The Journal of Hospital Infection (JHI) has just released the awaited epic3 guidelines on infection prevention and control for a range of healthcare professionals. They are freely available online on ScienceDirect and on the journal's website.

The guidelines were commissioned by the UK Department of Health and have been developed after a systematic and expert review of all the available scientific evidence. They update and supersede the previous guidelines on this topic published in 2007.

Infection prevention and control came to the public awareness after the rise of MRSA and C. difficile in particular in the middle of the last decade. Since the publication of the 2007 guidelines, more resistant organisms have emerged, some of which are now almost untreatable by antimicrobials. This is actually no great surprise, as the development of resistance to antibiotics is an inevitable consequence of evolution- microbes have been producing chemical weapons to destroy each other since the dawn of life on earth. Resistance means survival. There are no really new antimicrobial agents under development, and for the first time, we are facing a world where more bacterial infections may be untreatable. Contrary to popular belief, we always had several treatment options available to treat MRSA.

Microbiologist Dr Jenny Child, Editor in Chief of The Journal of Hospital Infection, said "It is difficult to stop the rise of increasingly resistant organisms. What we can do however is prevent them spreading between patients and becoming established among the resident microbial flora- the bacterial population in our hospitals. Infection prevention and control has never been more important than it is now."

It is no coincidence that the very first of the seven key action points outlined in the UK 5-year Antimicrobial Resistance Strategy 2013-1018, produced earlier this year by the DoH and DEFRA, is about improving infection prevention and control.

In her Forward to the epic3 Guidelines, which will accompany the January 2014 printed issue of The Journal of Hospital Infection, Professor Dame Sally Davies, NHS England's Chief Medical Officer, said, "In March 2013, my Annual Report on 'Infection and the rise of antimicrobial resistance' highlighted the need for healthcare professionals to understand and put into practice the principles of infection prevention and control in order to improve patient outcomes. These updated guidelines underpin and provide the knowledge base to inform this understanding".

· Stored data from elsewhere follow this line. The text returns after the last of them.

/-- spec/70_reset_and_hazards.md R260 drops a request issued and not yet answered when reset arrives, and has the host not
wait for it. The model's own: that a request issued while reset is asserted is dropped too (log entry 8, an unsafe DESIGN
CHOICE), and that the listing that waits for it stops as `responseNeverComes` (log entry 16). The listing is one `CRC32CS`
with two literals. -/
def Obligations.DroppedRequestGetsNoResponse : Prop :=
  ∀ (r : Nat) (st byte : Nat) (s : State), s.resetLine = true →
    runListing r [] [⟨0x04#8, [.lit st, .lit byte]⟩] s = .fault (.responseNeverComes 0)

/-- spec/45_host_compositions.md R197: the low half of the zero-seeded 64-bit string hash is the zero-seeded 32-bit
hash; and with equal seed halves the two halves of the hash of a one-byte string differ. -/
def Obligations.DualStreamHalves : Prop :=
  (∀ bytes : List Byte, (hashBytes64 0 bytes).extractLsb' 0 32 = hashBytes32 0 bytes) ∧
  (∀ (h : Word32) (byte : Byte),
    (hashBytes64 (h ++ h) [byte]).extractLsb' 32 32 ≠ (hashBytes64 (h ++ h) [byte]).extractLsb' 0 32)

/-- spec/45_host_compositions.md R192, R193, for every choice of the layer's parameters: every zero hashes to 0, and all
NaN patterns hash alike. What a NaN pattern is, is general knowledge (log entry 18). -/
def Obligations.FloatHashNormalises : Prop :=
  ∀ (sp : SoftParams) (w : Width) (seed : BitVec w.bits),
  (∀ x : Word32, x.toNat % 2 ^ 31 = 0 → hashFloat sp w seed x = 0) ∧
  (∀ x : Word64, x.toNat % 2 ^ 63 = 0 → hashDouble sp w seed x = 0) ∧
  (∀ x y : Word32, x.toNat / 2 ^ 23 % 2 ^ 8 = 255 → x.toNat % 2 ^ 23 ≠ 0 →
    y.toNat / 2 ^ 23 % 2 ^ 8 = 255 → y.toNat % 2 ^ 23 ≠ 0 → hashFloat sp w seed x = hashFloat sp w seed y) ∧
  (∀ x y : Word64, x.toNat / 2 ^ 52 % 2 ^ 11 = 2047 → x.toNat % 2 ^ 52 ≠ 0 →
    y.toNat / 2 ^ 52 % 2 ^ 11 = 2047 → y.toNat % 2 ^ 52 ≠ 0 → hashDouble sp w seed x = hashDouble sp w seed y)

/-- spec/45_host_compositions.md R206 to R209, for every choice of the parameters: a tuple, an array or a slice with one
more element combines its hash with that element's; the empty array hashes to the seed; a growable sequence starts from
the combine of the seed and the hash of its length, whatever the length's width, signedness and `WIDEN` are (log entry
19); and the empty one hashes as an absent optional does. -/
def Obligations.SequencesFoldTheDefaultCombine : Prop :=
  ∀ (p : Params) (sp : SoftParams) (w : Width) (seed : BitVec w.bits),
  (∀ (vs : List Value) (v : Value),
    hashValue p sp w seed (.array (vs ++ [v])) =
      combineAt p w (hashValue p sp w seed (.array vs)) (hashValue p sp w seed v) ∧
    hashValue p sp w seed (.tuple vs) = hashValue p sp w seed (.array vs) ∧
    hashValue p sp w seed (.slice vs) = hashValue p sp w seed (.array vs)) ∧
  hashValue p sp w seed (.array []) = seed ∧
  (∀ vs : List Value, hashValue p sp w seed (.sequence vs) =
    (vs.map (hashValue p sp w seed)).foldl (combineAt p w)
      (combineAt p w seed (hashLength sp w seed vs.length))) ∧
  hashValue p sp w seed (.sequence []) = hashValue p sp w seed .absent
end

"The guidelines provide the evidence base for many elements of clinical practice that are essential in minimizing the spread of antimicrobial-resistant organisms, and maintaining high standards of infection prevention and control that can be adapted for use locally by all healthcare practitioners. The principles set out in these guidelines also provide the evidence base to support elements of the implementation of the 5-year UK Antimicrobial Resistance Strategy," Davies added.

Lead author of the epic3 guidelines, Professor Heather Loveday of the University of West London explained, "The updated guidelines were developed by a nurse-led multidisciplinary group of researchers, infection prevention specialists, clinicians and lay representatives following a systematic review of evidence in each of the guideline areas. The guideline recommendations provide the best available scientific evidence for preventing healthcare infections in hospitals, focusing on standard principles for infection prevention and the prevention of infections associated with short-term indwelling urethral catheters, central vascular devices and new recommendations for preventing infections associated with peripheral vascular devices. Evidence-based guidelines are only of use when translated into local policy and protocols by infection prevention teams and implemented consistently by all healthcare professionals in order to reduce variation in patient care".